— Я все поняла. — Крокодильша снова сверкнула золотом зубов. — Ничего, моя дорогая, терпение женщину только красит. Терпение и умение прощать. Ты, я вижу, мудрая девочка, и умеешь делать и то, и другое.

— Но… простить ведь далеко не все можно, — пробормотала Маша, чувствуя, как снова начинают дрожать губы. — Есть вещи, которые я… я бы не смогла простить.

— Чепуха! — Серафима Антоновна рассмеялась, прижав к груди руки. — Я тоже так думала, когда мне было двадцать пять и даже тридцать, но потом поняла, что если хочешь выжить, нужно уметь на многое закрывать глаза.

— Закрывать глаза? — недоумевала Маша. — Вы хотите сказать, что нужно жить с закрытыми глазами?

Маша встала и, пошатываясь, подошла к роялю. Ей вдруг показалось, будто за пределами квартиры разверзлась пропасть, в которой она, стоит переступить порог, сгинет, что Серафима Антоновна цербер, стерегущий туда вход. Ей бы сейчас спрятаться под рояль, как она делала в детстве, когда не хотелось видеть и чувствовать то, что происходит за пределами ее существа. Рояль — это спасение, убежище, радости и муки, не зависящие от происходящего вокруг. То, что не в состоянии изменить даже самые сильные мира сего. Маша положила на рояль ладони, пытаясь проникнуться его спокойной прохладой, дрожащей внутренним напряжением страстей.

— Девочка моя, тебе плохо? — спросила Серафима Антоновна и, встав с дивана, направилась было к Маше, но остановилась на полпути, потрясенная выражением ее лица.

— Не подходи! — прошептала Маша. — Я не хочу, не хочу тебя слушать.
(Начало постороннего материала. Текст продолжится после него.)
-- ==== Sys2Proof/Laws/Exec.lean ====
section
/-! SUPPORT. What `exec` and `step` can do, said once: `exec` completes the transaction of `effect`, and `step` takes one event. -/

namespace Sys2Proof.Machine

/-- `exec` always answers a next state, the one of the command's transaction (30_encoding.md R30). -/
theorem exec_eq_complete_effect (i : Instr) (s : State) : exec i s = .next (complete s (effect i s.block)) := by
  cases i <;> rfl

theorem transact_command {w : Command} {i : Instr} (h : decode w = .command i) (k : Block) : transact w k = effect i k := by
  simp [transact, h]

theorem transact_reserved {w : Command} {r : Reserved} (h : decode w = .reserved r) (k : Block) : transact w k = reject k := by
  simp [transact, h]

/-- A pending command word is one transaction. -/
theorem step_of_word {s : State} {w : Command} {rest : List Event} (h : s.pending = .command w :: rest) :
    step s = .next (complete { s with pending := rest } (transact w s.block)) := by
  simp only [step, nextEvent, h, transact]
  cases decode w with
  | command i => exact exec_eq_complete_effect i _
  | reserved r => rfl

theorem step_of_reset {s : State} {rest : List Event} (h : s.pending = .reset :: rest) :
    step s = .next { s with pending := rest, block := Block.reset } := by
  simp [step, nextEvent, h, takeReset]

theorem step_of_nothing {s : State} (h : s.pending = []) : step s = .next s := by
  simp [step, nextEvent, h, takeNothing]

/-- Everything a step can do. -/
theorem step_cases {s t : State} (h : step s = .next t) :
    (s.pending = [] ∧ t = s) ∨
    (∃ rest, s.pending = .reset :: rest ∧ t = { s with pending := rest, block := Block.reset }) ∨
    ∃ w rest, s.pending = .command w :: rest ∧ t = complete { s with pending := rest } (transact w s.block) := by
  match hp : s.pending with
  | [] => rw [step_of_nothing hp] at h; cases h; exact .inl ⟨rfl, rfl⟩
  | .reset :: rest => rw [step_of_reset hp] at h; cases h; exact .inr (.inl ⟨rest, rfl, rfl⟩)
  | .command w :: rest => rw [step_of_word hp] at h; cases h; exact .inr (.inr ⟨w, rest, rfl, rfl⟩)

/-- A table word presented is the command the next step takes, and nothing else changes. -/
theorem withFetchWord_of_command {nbits w : Nat} {cmd : Command} (h : tableCommand nbits w = some cmd) (s : State) :
    s.withFetchWord nbits w = { s with pending := .command cmd :: s.pending } := by
  simp [State.withFetchWord, presentTableWord, h, presentFirst]

theorem host_run_of_next (M : Host.Core) {s t : M.State} (k : Nat) (h : M.step s = .next t) :
    M.run (k + 1) s = M.run k t := by
  simp only [Host.Core.run, h]

/-- A run takes its steps one by one. -/
theorem core_run_of_next {s t : State} (k : Nat) (h : step s = .next t) : core.run (k + 1) s = core.run k t :=
  host_run_of_next core k h

theorem core_run_zero (s : State) : core.run 0 s = .next s := rfl

@[simp] theorem runCommands_nil (k : Block) : runCommands [] k = (k, []) := rfl

theorem runCommands_append (ws ws' : List Command) (k : Block) :
    runCommands (ws ++ ws') k =
      ((runCommands ws' (runCommands ws k).1).1, (runCommands ws k).2 ++ (runCommands ws' (runCommands ws k).1).2) := by
  induction ws generalizing k with
  | nil => rfl
  | cons w ws ih => simp [runCommands, ih]

end Sys2Proof.Machine
end

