theorem length_wireBytes_eq_length_field {s : Segment} (h : s.length.toNat = 8 + s.payload.length) (c : Word) :
    (wireBytes s c).length = s.length.toNat := by
  rw [wireBytes_length, h]

/-- Settles O49: the zero checksum field is two zero bytes, and no other field is read from the stored checksum. -/
theorem checksummedBytes : Obligations.ChecksummedBytes :=
  fun _ => ⟨rfl, fun h => length_wireBytes_eq_length_field h _, fun _ => rfl⟩

theorem paddedWords_wireBytes (s : Segment) (c : Word) :
    paddedWords (wireBytes s c) = s.sourcePort :: s.destinationPort :: s.length :: c :: paddedWords s.payload := by
  simp only [wireBytes, List.append_assoc, paddedWords_fieldBytes_append]

/-! ### A block fed with a segment (R73, R76) -/

@[simp] theorem isReserved_encode (i : Instr) : isReserved (encode i) = false := by
  rw [isReserved, decode_encode]

theorem absorbed_append (bytes : List Byte) (ws ws' : List Command) :
    absorbed bytes (ws ++ ws') = absorbed (absorbed bytes ws) ws' := List.foldl_append

theorem runCommands_map_encode_blockOf (is : List Instr) (bytes : List Byte) (err : Bool) :
    (runCommands (is.map encode) (blockOf bytes err)).1 = blockOf (absorbed bytes (is.map encode)) err := by
  have hnone : (is.map encode).any isReserved = false := by simp
  rw [runCommands_blockOf, hnone, Bool.or_false]

theorem absorbed_addhdr_adds (s : Segment) :
    absorbed [] ((expandAddhdr s.sourcePort s.destinationPort s.length ++ expandAdds s.payload).map encode) =
      checksumBytes s := by
  rw [List.map_append, absorbed_append, absorbed_expandAdds, absorbed_expandAddhdr]
  rfl

/-- CLR forgets what the block held, and the rest of the feed absorbs the checksummed bytes. -/
theorem runCommands_feedCommands (s : Segment) (k : Block) :
    (runCommands ((feedCommands s).map encode) k).1 = blockOf (checksumBytes s) k.err := by
  have hclr : (effect .clr k).1 = blockOf [] k.err := clearStream_eq_blockOf_nil k
  rw [feedCommands, List.map_cons, runCommands_encode_cons, hclr, runCommands_map_encode_blockOf, absorbed_addhdr_adds]

theorem transact_encode (i : Instr) (k : Block) : transact (encode i) k = effect i k := transact_command (decode_encode i) k

/-- A command after the feed is answered from the block of the checksummed bytes. -/
theorem issue_feed_append (s : Segment) (i : Instr) (k : Block) :
    issue (feedCommands s ++ [i]) k =
      ((effect i (blockOf (checksumBytes s) k.err)).2, (effect i (blockOf (checksumBytes s) k.err)).1) := by
  obtain ⟨hblock, hresponse⟩ := runCommands_last ((feedCommands s).map encode) (encode i) k
  rw [issue, List.map_append, List.map_singleton, hblock, hresponse, runCommands_feedCommands, transact_encode]

/-- The feed and one more command, written out, end with the response of that command. -/
theorem getLast?_feed_responses (s : Segment) (i : Instr) (k : Block) :
    (runCommands (List.map encode (Instr.clr :: .addw s.sourcePort :: .addw s.destinationPort :: .addw s.length ::
      .addw 0x0000#16 :: (expandAdds s.payload ++ [i]))) k).2.getLast? =
        some (effect i (blockOf (checksumBytes s) k.err)).2 := by
  change (runCommands ((feedCommands s ++ [i]).map encode) k).2.getLast? = _
  rw [List.map_append, List.map_singleton, runCommands_append, runCommands_feedCommands, runCommands, transact_encode,
    runCommands_nil, List.getLast?_concat]

/-! ### ComputeChecksum (R73, R86) -/

theorem computeChecksum_eq (s : Segment) (k : Block) :
    computeChecksum s k = (csumFinal (blockOf (checksumBytes s) k.err), blockOf (checksumBytes s) k.err) :=
  issue_feed_append s .rdcsum k

theorem csumFinal_blockOf_err (bytes : List Byte) (err err' : Bool) :
    csumFinal (blockOf bytes err) = csumFinal (blockOf bytes err') := rfl

/-- The computed checksum does not depend on what the block held. -/
theorem computeChecksum_any_block (s : Segment) (k k' : Block) : (computeChecksum s k).1 = (computeChecksum s k').1 := by
  rw [computeChecksum_eq, computeChecksum_eq]
  exact csumFinal_blockOf_err _ _ _

theorem computeChecksum_ne_zero (s : Segment) (k : Block) : (computeChecksum s k).1 ≠ 0x0000#16 := by
  rw [computeChecksum_eq]
  exact csumFinal_ne_zero _

/-- Settles O50: the feed leaves the block of the checksummed bytes, and so does any run that absorbs them, but for `ERR`. -/
theorem computeChecksumIsFinalChecksum : Obligations.ComputeChecksumIsFinalChecksum := by
  intro s k
  rw [computeChecksum_eq, getLast?_feed_responses]
  refine ⟨rfl, rfl, csumFinal_blockOf_toNat _ _, csumFinal_ne_zero _, rfl, fun bytes err ws habs => ?_⟩
  rw [runCommands_blockOf, habs]
  exact csumFinal_blockOf_err _ _ _

/-- Settles O60: the length is a word of the sum and not 0x0000, so the sum is not, and only the replacement gives 0xFFFF. -/
theorem segmentSumIsNeverZero : Obligations.SegmentSumIsNeverZero := by
  intro s k hlen
  have hmem : s.length ∈ paddedWords (checksumBytes s) := by
    rw [checksumBytes, paddedWords_wireBytes]
    simp
  have hne : paddedSum (blockOf (checksumBytes s) k.err) ≠ 0x0000#16 := by
    rw [paddedSum_blockOf, ne_eq, fold16_eq_zero_iff, exactSum_eq_zero_iff]
    intro hzero
    rw [hzero _ hmem, BitVec.toNat_ofNat] at hlen
    omega
  rw [computeChecksum_eq]
  exact ⟨hmem, by omega, Nat.pos_of_ne_zero (BitVec.toNat_ne_iff_ne.mpr hne),
    (csumFinal_eq_allOnes_iff _).trans (or_iff_right hne)⟩

/-! ### Serialize (R74) -/

theorem serialize_eq (s : Segment) (k : Block) :
    serialize s k = ((wireBytes s (computeChecksum s k).1, (computeChecksum s k).1), (computeChecksum s k).2) := rfl

/-- Settles O51: the two wire formats differ in bytes 6 and 7 alone. -/
theorem serializeEmitsWireFormat : Obligations.SerializeEmitsWireFormat :=
  fun _ _ => ⟨rfl, rfl, fun h => length_wireBytes_eq_length_field h _⟩

/-! ### IsChecksumValid (R76) -/

theorem checkStored_eq (s : Segment) (c : Word) (k : Block) :
    checkStored s c k = (decide (c = 0x0000#16 ∨ c = (computeChecksum s k).1), blockOf (checksumBytes s) k.err) := by
  have hverdict := verify_valid_iff c (blockOf (checksumBytes s) k.err)
  rw [checkStored, issue_feed_append, computeChecksum_eq, Bool.beq_eq_decide_eq, decide_eq_decide.mpr hverdict]
  rfl

theorem checkStored_valid_iff (s : Segment) (c : Word) (k : Block) :
    (checkStored s c k).1 = true ↔ c = 0x0000#16 ∨ c = (computeChecksum s k).1 := by
  rw [checkStored_eq]
  exact decide_eq_true_iff

theorem checkStored_own_checksum (s : Segment) (k k' : Block) : (checkStored s (computeChecksum s k).1 k').1 = true :=
  (checkStored_valid_iff s _ k').mpr (.inr (computeChecksum_any_block s k k'))

theorem checkStored_zero (s : Segment) (k : Block) : (checkStored s 0x0000#16 k).1 = true :=
  (checkStored_valid_iff s _ k).mpr (.inl rfl)

/-- The feed does not read `is_valid`. -/
theorem checkStored_withValidity (s : Segment) (v : Bool) (c : Word) (k : Block) :
    checkStored (withValidity s v) c k = checkStored s c k := rfl

theorem isChecksumValid_of_some {s : Segment} {c : Word} (h : s.checksum = some c) (k : Block) :
    isChecksumValid s k = .ok (checkStored s c k) := by
  simp only [isChecksumValid, h]

theorem isChecksumValid_of_none {s : Segment} (h : s.checksum = none) (k : Block) :
    isChecksumValid s k = .error .checksumUnset := by
  simp only [isChecksumValid, h]

/-- Settles O53: the sequence ends with VERIFY on the block of the checksummed bytes. -/
theorem isChecksumValidRule : Obligations.IsChecksumValidRule := by
  refine fun s k => ⟨fun c hc => ⟨⟨_, (isChecksumValid_of_some hc k).trans (congrArg _ (checkStored_eq s c k))⟩, ?_⟩,
    fun hnone => isChecksumValid_of_none hnone k⟩
  rw [getLast?_feed_responses, verify_response, computeChecksum_eq, ite_or]

/-! ### Deserialize (R75) -/

theorem deserialize_of_short (cfg : FramerConfig) {bytes : List Byte} (h : bytes.length < 8) (k : Block) :
    deserialize cfg bytes k = .error .truncatedHeader := by
  unfold deserialize
  split
  · simp only [List.length_cons] at h
    omega
  · rfl

section
variable {cfg : FramerConfig} {sp dp len c : Word} {payload : List Byte} {k : Block}

theorem deserializeFields_of_ok (hlen : len.toNat = 8 + payload.length)
    (hcap : ¬ (cfg.decodePayloadCap = true ∧ 65507 < payload.length)) :
    deserializeFields cfg sp dp len c payload k =
      .ok (withValidity (decodedSegment sp dp len c payload) (checkStored (decodedSegment sp dp len c payload) c k).1,
        (checkStored (decodedSegment sp dp len c payload) c k).2) := by
  rw [← not_withinCap_iff] at hcap
  rw [deserializeFields, headerBytes, if_neg hcap, if_pos hlen]

theorem deserializeFields_of_length_ne (hlen : len.toNat ≠ 8 + payload.length)
    (hcap : ¬ (cfg.decodePayloadCap = true ∧ 65507 < payload.length)) :
    deserializeFields cfg sp dp len c payload k = .error .lengthMismatch := by
  rw [← not_withinCap_iff] at hcap
  rw [deserializeFields, headerBytes, if_neg hcap, if_neg hlen]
Ты злая. Ты хочешь мне все испортить. Но я все равно не поверю тому, что ты скажешь.

Крокодильша загадочно улыбнулась и засунула руки в карманы своего темно-зеленого шерстяного платья с отделкой из черного панбархата.

— А я, деточка, ничего особенного и не собиралась тебе говорить. Да и что может быть особенного в том, что мужья изменяют своим женам? Так было и так будет всегда.

Маша почувствовала, как свело судорогой живот. А потом там забегали холодные и колючие мурашки.

— Уходи! Я… я тебя ненавижу! Ты все врешь. Ты мне завидуешь, — шептала Маша внезапно одеревеневшими губами. — Завидуешь нашему счастью. Ты никогда не была такой счастливой, как я. Ты…

Маша разрыдалась, вцепившись ладонями в крышку рояля.

— Я уйду, — сказала Серафима Антоновна, — но от этого ничего не изменится. Между прочим, я хотела тебе добра. Я с самого начала симпатизирую тебе.

Шатаясь, Маша направилась в спальню, села на кровать и повернула голову к двери. Серафима Антоновна улыбалась ей с порога. В блеске ее золотых зубов Маше чудилось что-то зловещее.

И вдруг ей захотелось узнать в мельчайших подробностях то, о чем говорила намеками Крокодильша. Страшно захотелось. Так, бывает, хочется ребенку прыгнуть очертя голову с высокой кручи. И не всегда срабатывает заложенный мудрой природой инстинкт самосохранения.

Маша, не отрываясь, смотрела на Крокодильшу, и та под ее взглядом пересекла разделяющее их пространство, села рядом с Машей на кровать, обняла ее за талию и прижала к себе. И Маша вдруг положила голову ей на плечо и всхлипнула.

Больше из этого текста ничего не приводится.